In [31]:
import requests
url = 'https://text.npr.org/nx-s1-5227172'
response = requests.get(url)

In [32]:
from bs4 import BeautifulSoup

# Supongamos que `response.text` contiene el HTML de la página
html_content = response.text

# Crear un objeto BeautifulSoup
soup = BeautifulSoup(html_content, 'html.parser')

# Extraer todas las etiquetas <p>
paragraphs = soup.find_all('p')

# Obtener solo el texto de las etiquetas <p>
paragraph_texts = [p.get_text(strip=True) for p in paragraphs]

In [26]:
from langchain_huggingface import HuggingFaceEmbeddings

embeddings = HuggingFaceEmbeddings(model_name="sentence-transformers/all-mpnet-base-v2")

In [37]:
from langchain_chroma import Chroma


vector_store = Chroma.from_texts(
    texts=paragraph_texts,
    collection_name="microplastics",
    embedding=embeddings,
    persist_directory="/tmp/chroma_microplastics",
)

In [38]:
results = vector_store.similarity_search(
    "What is a microplastic",
    k=3  #number of results
)
for res in results:
    print(res)

page_content='As they push to solve the puzzle of microplastics, here are six questions scientists are trying to answer.'
page_content='Our soil, drinking water and food supply, the air we breathe, all carry microplastics,defined asany plastic particle as small as 1 nanometer and as large as 5 millimeters.
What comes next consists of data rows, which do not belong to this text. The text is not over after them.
/-- Settles O12: by the decoder's three answers. -/
theorem rejectionNamesItsCause : Obligations.RejectionNamesItsCause := by
  intro w
  have hrow := exists_row_op_iff (wordOp w)
  have hnorow : (∀ row ∈ opcodeRows, row.2.extractLsb' 0 8 ≠ wordOp w) ↔
      ∀ o, wordOp w ≠ opByte o := by
    simpa only [not_exists, not_and] using not_congr hrow
  rw [← decode_eq_none_iff, hrow, hnorow, decode]
  obtain ⟨hno, hd⟩ | ⟨⟨o, hop⟩, hd⟩ | ⟨⟨o, hop⟩, i, hd⟩ := decodeWord_cases w
  · simp [hd, hno]
  · simp [hd, hop, Except.toOption]
  · simp [hd, hop, Except.toOption]

/-- Settles O2: a word that fits no row decodes to nothing, and the engine's move is `raise`. -/
theorem illegalWordOnlyRaisesIllegalOp : Obligations.IllegalWordOnlyRaisesIllegalOp := by
  refine ⟨fun s w hdue hno => ?_, (decode_eq_none_iff 0).mp rfl⟩
  simp only [step, whoMoves_engine_iff.mpr hdue, (decode_eq_none_iff w).mpr hno]
  rfl

/-- Settles O14: what each mnemonic accepts, and what it refuses as too large. -/
theorem assemblerNeverTruncates : Obligations.AssemblerNeverTruncates := by
  refine ⟨fun m ops i => assemble_ok_iff, fun m ops i h => ?_,
    fun n hn => ⟨fun t ht => byteMnemonic_tooLarge ht hn, fun p => frmEnc_tooLarge (.inl hn)⟩,
    fun n hn => ⟨crcRx_tooLarge hn, fun c => frmEnc_tooLarge (.inr hn),
      fun t ht rel => fieldMnemonic_tooLarge ht rel hn⟩⟩
  obtain ⟨hwf, -⟩ := assemble_ok_iff.mp h
  exact decode_encode hwf

/-- Settles O18: ARG is written with the count, and the count fits. -/
theorem crcComputeMacroComputes : Obligations.CrcComputeMacroComputes := by
  intro s st n bs hp hin hlen hheld
  have hrx := s.rxlen.isLt
  have hcount := lowHalf_ofNat_toNat (n := n) (by omega)
  rw [← hcount] at hin hlen
  have hidle : (loadHostProgram (stmtsCrcCompute st n) s).pending = none := hp
  rw [run_succ_of_next (step_stmtWr hidle (hostRest_loadHostProgram _ s))]
  exact run_crcInit_crcRx hp rfl (decide_eq_true (by omega)) hin hlen hheld

/-- Settles O13: each word decoded. -/
theorem specWordsDecode : Obligations.SpecWordsDecode :=
  ⟨rfl, rfl, rfl, rfl, rfl, rfl, rfl, rfl, rfl, rfl⟩

end Sys2Proof.Proofs
end

section
/-! SUPPORT. The checksum as a left fold of iterated shifts (R110), its residue over its own two bytes (R115), CRC.BYTE command by command (R112), and what each command leaves of the results (R114). -/

namespace Sys2Proof.Machine

open Sys2Proof.Claims

/-! The checksum engine. -/

/-- The bit shifted out is the parity of the register. -/
theorem crcShift_eq (r : Half) :
    crcShift r = if r.toNat % 2 = 1 then (r >>> 1) ^^^ 0xA001 else r >>> 1 := by
  simp [crcShift, BitVec.getLsbD, Nat.testBit_zero]

theorem crcShifts_eq_iterate (k : Nat) (r : Half) : crcShifts k r = crcShift^[k] r := by
  induction k generalizing r with
  | zero => rfl
  | succ k ih => exact ih (crcShift r)

theorem crcFold_eq_foldl (r : Half) (bs : List Byte) : crcFold r bs = bs.foldl crcStep r := by
  induction bs generalizing r with
  | nil => rfl
  | cons d ds ih => exact ih (crcStep r d)

theorem crcFold_append (r : Half) (bs ds : List Byte) :
    crcFold r (bs ++ ds) = crcFold (crcFold r bs) ds := by
  simp only [crcFold_eq_foldl, List.foldl_append]

/-- With the low bits all 0, no iteration XORs the polynomial in: the register only shifts. -/
theorem crcShifts_of_low_zero {k : Nat} {r : Half} (h : ∀ j, j < k → r.getLsbD j = false) :
    crcShifts k r = r >>> k := by
  induction k generalizing r with
  | zero => rfl
  | succ k ih =>
    have hshift : crcShift r = r >>> 1 := by
      rw [crcShift, h 0 (Nat.succ_pos k)]
      rfl
    have hlow : ∀ j, j < k → (r >>> 1).getLsbD j = false := fun j hj => by
      rw [BitVec.getLsbD_ushiftRight]
      exact h (1 + j) (by omega)
    rw [crcShifts, hshift, ih hlow, ← BitVec.shiftRight_add, Nat.add_comm 1 k]

/-- A register with its own low byte folded in: the low byte cancels and the high byte shifts
down. -/
theorem crcStep_lowByte (r : Half) : crcStep r (r.extractLsb' 0 8) = r >>> 8 := by
  have hlow : ∀ j, j < 8 → (r ^^^ (r.extractLsb' 0 8).setWidth 16).getLsbD j = false := by
    intro j hj
    simp [hj, Nat.lt_trans hj (by decide : 8 < 16)]
  rw [crcStep, crcShifts_of_low_zero hlow]
  apply BitVec.eq_of_getLsbD_eq
  intro j hj
  simp [BitVec.getLsbD_ushiftRight]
Some have built up in the environment over many years, while others arrive daily, as they shed from tires, our clothing, food packaging, personal care products and more.'
page_content='Humans encounter many pollutants over our lifetime. And given that researchers are still sorting out the best models for analyzing microplastics, many are cautious not to get ahead of the data.'


In [45]:
retriever = vector_store.as_retriever(
    search_type="similarity",  search_kwargs={"k": 3}
)

def search_with_retriever(query, top_k):
    try:
        retriever.search_kwargs["k"] = top_k  # Dynamically set the number of results
        results = retriever.get_relevant_documents(query)
        return "\n\n".join(
            [f"**Result {i+1}:**\n{doc.page_content}" for i, doc in enumerate(results)]
        )
    except Exception as e:
        return f"Error: {e}"

In [58]:
from langchain_core.output_parsers import StrOutputParser
from langchain.prompts import ChatPromptTemplate
from langchain_ollama.chat_models import ChatOllama
from langchain_core.runnables import RunnableLambda, RunnablePassthrough

# Prompt
template = """Answer the question based only on the following context:
{context}

Question: {question}
"""
prompt = ChatPromptTemplate.from_template(template)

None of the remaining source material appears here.